Note: The margin and buying power requirement are subject to adjustment by Moomoo from time to time according to market conditions.
Call Calendar Spread: Long Call + Short Call (same underlying stock, contract size and strike price, but different expiration date)
Put Calendar Spread: Long Put + Short Put (same underlying stock, contract size and strike price, but different expiration date)
① If the short option expires after the long option:
Call Calendar: Short Call Margin Requirement
Put Calendar: Short Put Margin Requirement
② If the long option expires after the short option:
Call Calendar: 0
Put Calendar: 0
A. If you open a short calendar spread by placing a two-leg order, the buying power required will be the short option margin requirement, subtracts the net premium you'll receive, and plus the trading fees.
B. If you open a long calendar spread by placing a two-leg order, the buying power required will be the net premium you'll pay and plus the trading fees.
C. If you hold a long position of call(put) and then sell to open a call(put) with an earlier expiration date and same strike price, the short sell order of call(put) will also apply the margin reduction with no buying power required.
Notes:
● If no margin reduction is applied, it may be caused by holding insufficient long options or pending order of closing the long option position, or a different contract size.
● The margin and buying power requirement are subject to adjustment by Moomoo from time to time according to market conditions.
Call Diagonal Spread: Long Call + Short Call (same underlying stock and contract size, but different expiration date and strike price)
Put Diagonal Spread: Long Put + Short Put (same underlying stock and contract size, but different expiration date and strike price)
① If the short option expires after the long option:
Call Diagonal: Short Call Margin Requirement
Put Diagonal: Short Put Margin Requirement
② If the long option expires after the short option:
Call Diagonal: Max(Long Call Strike – Short Call Strike, 0) × Contract Size
Put Diagonal: Max(Short Put Strike – Long Put Strike, 0) × Contract Size
A. If you open a diagonal spread by placing a two-leg order, the buying power required will be the margin requirement calculated using the above formula, subtracts the net premium you'll receive(or plus the net premium you'll pay), and plus the trading fees.

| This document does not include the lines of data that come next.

/-! `Block.tick` -/

@[simp] theorem Block.tick_ctrl (b : Block) : (b.tick).ctrl = b.ctrl := rfl
@[simp] theorem Block.tick_err (b : Block) : (b.tick).err = b.err := rfl
@[simp] theorem Block.tick_now (b : Block) : (b.tick).now = b.now := rfl
@[simp] theorem Block.tick_tx (b : Block) : (b.tick).tx = b.tx := rfl
@[simp] theorem Block.tick_rx (b : Block) : (b.tick).rx = { b.rx with leds := b.rx.leds.map (tickLed b.now) } := rfl

/-! `Block.afterSend` -/

@[simp] theorem Block.afterSend_ctrl (b : Block) (r : TxResult) : (b.afterSend r).ctrl = b.ctrl := by cases r <;> simp [Block.afterSend]
@[simp] theorem Block.afterSend_err (b : Block) (r : TxResult) : (b.afterSend r).err = b.err ||| (if r = .fail then BitVec.twoPow 11 ErrBit.txFail.index else 0) := by cases r <;> simp [Block.afterSend]
@[simp] theorem Block.afterSend_now (b : Block) (r : TxResult) : (b.afterSend r).now = b.now := by cases r <;> simp [Block.afterSend]
@[simp] theorem Block.afterSend_tx (b : Block) (r : TxResult) : (b.afterSend r).tx = b.tx.spendFrame := by cases r <;> simp [Block.afterSend]
@[simp] theorem Block.afterSend_rx (b : Block) (r : TxResult) : (b.afterSend r).rx = b.rx := by cases r <;> simp [Block.afterSend]

@[simp] theorem State.onBlock_build (s : State) (f : Block → Block) : (s.onBlock f).build = s.build := rfl
@[simp] theorem State.onBlock_block (s : State) (f : Block → Block) : (s.onBlock f).block = f s.block := rfl
@[simp] theorem State.onBlock_port (s : State) (f : Block → Block) : (s.onBlock f).port = s.port := rfl

@[simp] theorem State.raise_build (s : State) (e : ErrBit) : (s.raise e).build = s.build := rfl
@[simp] theorem State.raise_block (s : State) (e : ErrBit) : (s.raise e).block = s.block.raise e := rfl
@[simp] theorem State.raise_port (s : State) (e : ErrBit) : (s.raise e).port = s.port := rfl

@[simp] theorem State.resetState_build (s : State) : s.resetState.build = s.build := rfl
@[simp] theorem State.resetState_block (s : State) : s.resetState.block = Block.reset s.build := rfl
@[simp] theorem State.resetState_port (s : State) : s.resetState.port = s.port := rfl

@[simp] theorem State.emit_build (s : State) (x : TxFrame) : (s.emit x).build = s.build := rfl
@[simp] theorem State.emit_block (s : State) (x : TxFrame) : (s.emit x).block = s.block := rfl
@[simp] theorem State.emit_inputs (s : State) (x : TxFrame) : (s.emit x).port.inputs = s.port.inputs := rfl
@[simp] theorem State.emit_pinsNext (s : State) (x : TxFrame) : (s.emit x).port.pinsNext = s.port.pinsNext := rfl
@[simp] theorem State.emit_txNext (s : State) (x : TxFrame) : (s.emit x).port.txNext = s.port.txNext := rfl
@[simp] theorem State.emit_draws (s : State) (x : TxFrame) : (s.emit x).port.draws = s.port.draws := rfl
@[simp] theorem State.emit_reads (s : State) (x : TxFrame) : (s.emit x).port.reads = s.port.reads := rfl
@[simp] theorem State.emit_sent (s : State) (x : TxFrame) : (s.emit x).port.sent = s.port.sent ++ [x] := rfl

@[simp] theorem State.returnData_build (s : State) (v : Word) : (s.returnData v).build = s.build := rfl
@[simp] theorem State.returnData_block (s : State) (v : Word) : (s.returnData v).block = s.block := rfl
@[simp] theorem State.returnData_inputs (s : State) (v : Word) : (s.returnData v).port.inputs = s.port.inputs := rfl
@[simp] theorem State.returnData_pinsNext (s : State) (v : Word) : (s.returnData v).port.pinsNext = s.port.pinsNext := rfl
@[simp] theorem State.returnData_txNext (s : State) (v : Word) : (s.returnData v).port.txNext = s.port.txNext := rfl
@[simp] theorem State.returnData_draws (s : State) (v : Word) : (s.returnData v).port.draws = s.port.draws := rfl
@[simp] theorem State.returnData_reads (s : State) (v : Word) : (s.returnData v).port.reads = s.port.reads ++ [v] := rfl
@[simp] theorem State.returnData_sent (s : State) (v : Word) : (s.returnData v).port.sent = s.port.sent := rfl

B. If you hold a long position of call(put) and then sell to open a call(put) with an earlier expiration date and a higher(lower) strike price, the short sell order of call(put) will also apply the margin reduction with no buying power required.
Notes:
● If no margin reduction is applied, it may be caused by holding insufficient long options or pending order of closing the long option position, or a different contract size.
● The margin and buying power requirement are subject to adjustment by Moomoo from time to time according to market conditions.